-- ==== Sys2Proof/Laws/Onward8.lean ====
section
/-!
SUPPORT. What the operations keep (part 8 of 8), in the order in which they call each other.
-/
set_option linter.all false
namespace Sys2Proof.Machine
set_option Elab.async false
open Sys2Proof

theorem onward_applyMissed {z s : State} (hz : z.Onward s) (b : Nat) : z.Onward (s.applyMissed b) := by
  unfold State.applyMissed
  try dsimp only
  repeat' with_reducible (first | assumption | apply onward_each | apply onward_setAcs | apply onward_swapGroup | apply onward_wordNow | refine onward_swapGroup_eq (by assumption) ?_ | intro _ | split)

theorem onward_wordWrite {z s : State} (hz : z.Onward s) (p : Path) (d : RegDef) (k : Nat) (v : Word) : z.Onward (s.wordWrite p d k v) := by
  unfold State.wordWrite
  repeat' with_reducible (first | assumption | apply onward_offWrite | apply onward_wordNow | split)

theorem onward_wordHeld {z s : State} (hz : z.Onward s) (p : Path) (d : RegDef) (k : Nat) (v : Word) : z.Onward (s.wordHeld p d k v) := by
  unfold State.wordHeld
  try dsimp only
  repeat' with_reducible (first | assumption | apply onward_setLas | apply onward_wordWrite | intro _ | split)

theorem onward_csrWrite {z s : State} (hz : z.Onward s) (p : Path) (o : Nat) (v : Word) : z.Onward (s.csrWrite p o v) := by
  unfold State.csrWrite
  try dsimp only
  repeat' with_reducible (first | assumption | apply onward_setAcs | apply onward_wordHeld | intro _ | apply onward_ite | split)

theorem onward_heldWrites {z s : State} (hz : z.Onward s)  : z.Onward (State.heldWrites s) := by
  unfold State.heldWrites
  try dsimp only
  repeat' with_reducible (first | assumption | apply onward_each | apply onward_setLas | apply onward_wordWrite | intro _ | split)

theorem onward_writeDone {z s : State} (hz : z.Onward s)  : z.Onward (State.writeDone s) := by
  unfold State.writeDone
  repeat' with_reducible (first | assumption | apply onward_drainAgain | apply onward_releaseIn | apply onward_settle)

theorem onward_pathWrite {z s : State} (hz : z.Onward s) (p : Path) (o : Nat) (v : Word) : z.Onward (s.pathWrite p o v) := by
  unfold State.pathWrite
  repeat' with_reducible (first | assumption | apply onward_csrWrite | apply onward_send | apply onward_writeDone | apply onward_ite | split)

theorem onward_pathRead {z s : State} (hz : z.Onward s) (p : Path) (o : Nat) : z.Onward (s.pathRead p o) := by
  unfold State.pathRead
  try dsimp only
  repeat' with_reducible (first | assumption | apply onward_csrRead | apply onward_send | refine onward_csrRead_eq (by assumption) ?_ | apply onward_ite | split)

theorem onward_syncCore {z s : State} (hz : z.Onward s) (c : Nat) : z.Onward (s.syncCore c) := by
  unfold State.syncCore
  try dsimp only
  repeat' with_reducible (first | assumption | apply onward_put | intro _)

theorem onward_corePump {z s : State} (hz : z.Onward s) (c : Nat) : z.Onward (s.corePump c) := by
  unfold State.corePump
  try dsimp only
  repeat' with_reducible (first | assumption | apply onward_setCore | apply onward_syncCore | intro _)

theorem onward_storeError {z s : State} (hz : z.Onward s) (c : Nat) (addr : Nat) (cause : Nat) : z.Onward (s.storeError c addr cause) := by
  unfold State.storeError
  try dsimp only
  repeat' with_reducible (first | assumption | apply onward_bump | apply onward_occ | apply onward_put)

theorem onward_loadFault {z s : State} (hz : z.Onward s) (c : Nat) (addr : Nat) : z.Onward (s.loadFault c addr) := by
  unfold State.loadFault
  try dsimp only
  repeat' with_reducible (first | assumption | apply onward_setCore | intro _)

theorem onward_coreInsole {z s : State} (hz : z.Onward s) (c : Nat) (addr : Nat) (a : Nat) (n : Nat) (load : Bool) (v : Word) : z.Onward (s.coreInsole c addr a n load v) := by
  unfold State.coreInsole
  try dsimp only
  repeat' with_reducible (first | assumption | apply onward_ingress | apply onward_setMgt | intro _ | apply onward_ite | split)

theorem onward_coreLoadsGo {z s : State} (hz : z.Onward s) (c : Nat) : z.Onward (s.coreLoadsGo c) := by
  unfold State.coreLoadsGo
  try dsimp only
  repeat' with_reducible (first | assumption | apply onward_coreInsole | apply onward_each | apply onward_setCore | intro _ | apply onward_ite | split)

theorem onward_coreStore {z s : State} (hz : z.Onward s) (c : Nat) (addr : Nat) (n : Nat) (v : Word) : z.Onward (s.coreStore c addr n v) := by
  unfold State.coreStore
  try dsimp only
  repeat' with_reducible (first | assumption | apply onward_coreInsole | apply onward_corePump | apply onward_count | apply onward_loadFault | apply onward_setCore | apply onward_setMgt | apply onward_syncCore | intro _ | apply onward_ite | split)

theorem onward_coreLoad {z s : State} (hz : z.Onward s) (c : Nat) (addr : Nat) (n : Nat) (acc : CoreAcc) : z.Onward (s.coreLoad c addr n acc) := by
  unfold State.coreLoad
  try dsimp only
  repeat' with_reducible (first | assumption | apply onward_coreLoadsGo | apply onward_corePump | apply onward_count | apply onward_loadFault | apply onward_setCore | intro _ | apply onward_ite | split)

theorem onward_coreFence {z s : State} (hz : z.Onward s) (c : Nat) (ow : Bool) (ir : Bool) : z.Onward (s.coreFence c ow ir) := by
  unfold State.coreFence
  try dsimp only
  repeat' with_reducible (first | assumption | apply onward_corePump | apply onward_setCore | intro _ | apply onward_ite | split)

theorem onward_coreTrap {z s : State} (hz : z.Onward s) (c : Nat) : z.Onward (s.coreTrap c) := by
  unfold State.coreTrap
  try dsimp only
  repeat' with_reducible (first | assumption | apply onward_corePump | apply onward_setCore | intro _ | apply onward_ite | split)

theorem onward_storeEffect {z s : State} (hz : z.Onward s) (c : Nat) (x : CStore) : z.Onward (s.storeEffect c x) := by
  unfold State.storeEffect
  repeat' with_reducible (first | assumption | apply onward_csrWrite | apply onward_ite | split)

theorem onward_storeDone {z s : State} (hz : z.Onward s) (c : Nat) (err : Nat) (late : Bool) : z.Onward (s.storeDone c err late) := by
  unfold State.storeDone
  try dsimp only
  repeat' with_reducible (first | assumption | apply onward_bump | apply onward_corePump | apply onward_setCore | apply onward_storeEffect | apply onward_storeError | intro _ | apply onward_ite | split)

theorem onward_loadDone {z s : State} (hz : z.Onward s) (c : Nat) (err : Nat) (v : Word) (late : Bool) : z.Onward (s.loadDone c err v late) := by
  unfold State.loadDone
  try dsimp only
  repeat' with_reducible (first | assumption | apply onward_bump | apply onward_corePump | apply onward_csrRead | apply onward_loadFault | apply onward_setCore | refine onward_csrRead_eq (by assumption) ?_ | intro _ | apply onward_ite | split)

theorem onward_accessTimeout {z s : State} (hz : z.Onward s) (c : Nat) : z.Onward (s.accessTimeout c) := by
  unfold State.accessTimeout
  try dsimp only
  repeat' with_reducible (first | assumption | apply onward_corePump | apply onward_loadFault | apply onward_setCore | apply onward_storeError | intro _ | split)

theorem onward_coreAnswer {z s : State} (hz : z.Onward s) (m : Msg) : z.Onward (s.coreAnswer m) := by
  unfold State.coreAnswer
  try dsimp only
  repeat' with_reducible (first | assumption | apply onward_coreLoadsGo | apply onward_corePump | apply onward_loadFault | apply onward_setCore | apply onward_setMgt | apply onward_storeError | intro _ | apply onward_ite | split)

theorem onward_shankError {z s : State} (hz : z.Onward s) (x : Nat) (y : Nat) (cured : Bool) : z.Onward (s.shankError x y cured) := by
  unfold State.shankError
  repeat' with_reducible (first | assumption | apply onward_bump | apply onward_occAt | apply onward_put | apply onward_ite | split)

theorem onward_reasmDrop {z s : State} (hz : z.Onward s)  : z.Onward (State.reasmDrop s) := by
  unfold State.reasmDrop
  repeat' with_reducible (first | assumption | apply onward_bump)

- - - - -

Copy the lines above exactly. Start with the line containing "namespace Sys2Proof.Machine", end with the line containing "onward_wordNow | split)", and include both.

## COMPLETED EXERCISE
namespace Sys2Proof.Machine
set_option Elab.async false
open Sys2Proof

theorem onward_applyMissed {z s : State} (hz : z.Onward s) (b : Nat) : z.Onward (s.applyMissed b) := by
  unfold State.applyMissed
  try dsimp only
  repeat' with_reducible (first | assumption | apply onward_each | apply onward_setAcs | apply onward_swapGroup | apply onward_wordNow | refine onward_swapGroup_eq (by assumption) ?_ | intro _ | split)

theorem onward_wordWrite {z s : State} (hz : z.Onward s) (p : Path) (d : RegDef) (k : Nat) (v : Word) : z.Onward (s.wordWrite p d k v) := by
  unfold State.wordWrite
  repeat' with_reducible (first | assumption | apply onward_offWrite | apply onward_wordNow | split)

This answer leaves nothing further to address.